■ **Aim of the task**
All lines from the one with "theorem ofBytes_toNat (hi" through the end of the records below are to be given again exactly, and nothing else.

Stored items
-- ==== Sys2Proof/Laws/Decode.lean ====
section
/-! SUPPORT. The small lemmas of the byte helpers, the operand codes and the length. -/

namespace Sys2Proof

@[simp] theorem ofBytes_hiByte_loByte (w : Word) : ofBytes (hiByte w) (loByte w) = w := by
  apply BitVec.eq_of_toNat_eq
  simp only [ofBytes, hiByte, loByte, BitVec.toNat_append, BitVec.extractLsb'_toNat, Nat.shiftRight_zero]
  rw [← Nat.shiftLeft_add_eq_or_of_lt (Nat.mod_lt _ (by decide)), Nat.shiftLeft_eq, Nat.shiftRight_eq_div_pow]
  have := w.isLt
  omega

@[simp] theorem hiByte_ofBytes (hi lo : Byte) : hiByte (ofBytes hi lo) = hi := by
  apply BitVec.eq_of_toNat_eq
  simp only [ofBytes, hiByte, BitVec.toNat_append, BitVec.extractLsb'_toNat]
  rw [← Nat.shiftLeft_add_eq_or_of_lt lo.isLt, Nat.shiftLeft_eq, Nat.shiftRight_eq_div_pow]
  have := hi.isLt
  have := lo.isLt
  omega

@[simp] theorem loByte_ofBytes (hi lo : Byte) : loByte (ofBytes hi lo) = lo := by
  apply BitVec.eq_of_toNat_eq
  simp only [ofBytes, loByte, BitVec.toNat_append, BitVec.extractLsb'_toNat, Nat.shiftRight_zero]
  rw [← Nat.shiftLeft_add_eq_or_of_lt lo.isLt, Nat.shiftLeft_eq]
  have := lo.isLt
  omega

theorem ofBytes_toNat (hi lo : Byte) : (ofBytes hi lo).toNat = 256 * hi.toNat + lo.toNat := by
  simp only [ofBytes, BitVec.toNat_append]
  rw [← Nat.shiftLeft_add_eq_or_of_lt lo.isLt, Nat.shiftLeft_eq]
  omega

@[simp] theorem Reg.ofCode_code (r : Reg) : Reg.ofCode r.code = some r := by cases r <;> rfl

@[simp] theorem Pair.ofCode_code (rp : Pair) : Pair.ofCode rp.code = rp := by cases rp <;> rfl

@[simp] theorem StackPair.ofCode_code (rp : StackPair) : StackPair.ofCode rp.code = some rp := by cases rp <;> rfl

/-- A length is 1, 2 or 3 (30_encoding.md R90). -/
theorem opcodeLength_range (b : Byte) : opcodeLength b = 1 ∨ opcodeLength b = 2 ∨ opcodeLength b = 3 := by
  unfold opcodeLength
  split_ifs <;> simp

end Sys2Proof
end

■ **Exercise answer**
theorem ofBytes_toNat (hi lo : Byte) : (ofBytes hi lo).toNat = 256 * hi.toNat + lo.toNat := by
  simp only [ofBytes, BitVec.toNat_append]
  rw [← Nat.shiftLeft_add_eq_or_of_lt lo.isLt, Nat.shiftLeft_eq]
  omega

@[simp] theorem Reg.ofCode_code (r : Reg) : Reg.ofCode r.code = some r := by cases r <;> rfl

@[simp] theorem Pair.ofCode_code (rp : Pair) : Pair.ofCode rp.code = rp := by cases rp <;> rfl

@[simp] theorem StackPair.ofCode_code (rp : StackPair) : StackPair.ofCode rp.code = some rp := by cases rp <;> rfl

/-- A length is 1, 2 or 3 (30_encoding.md R90). -/
theorem opcodeLength_range (b : Byte) : opcodeLength b = 1 ∨ opcodeLength b = 2 ∨ opcodeLength b = 3 := by
  unfold opcodeLength
  split_ifs <;> simp

end Sys2Proof
end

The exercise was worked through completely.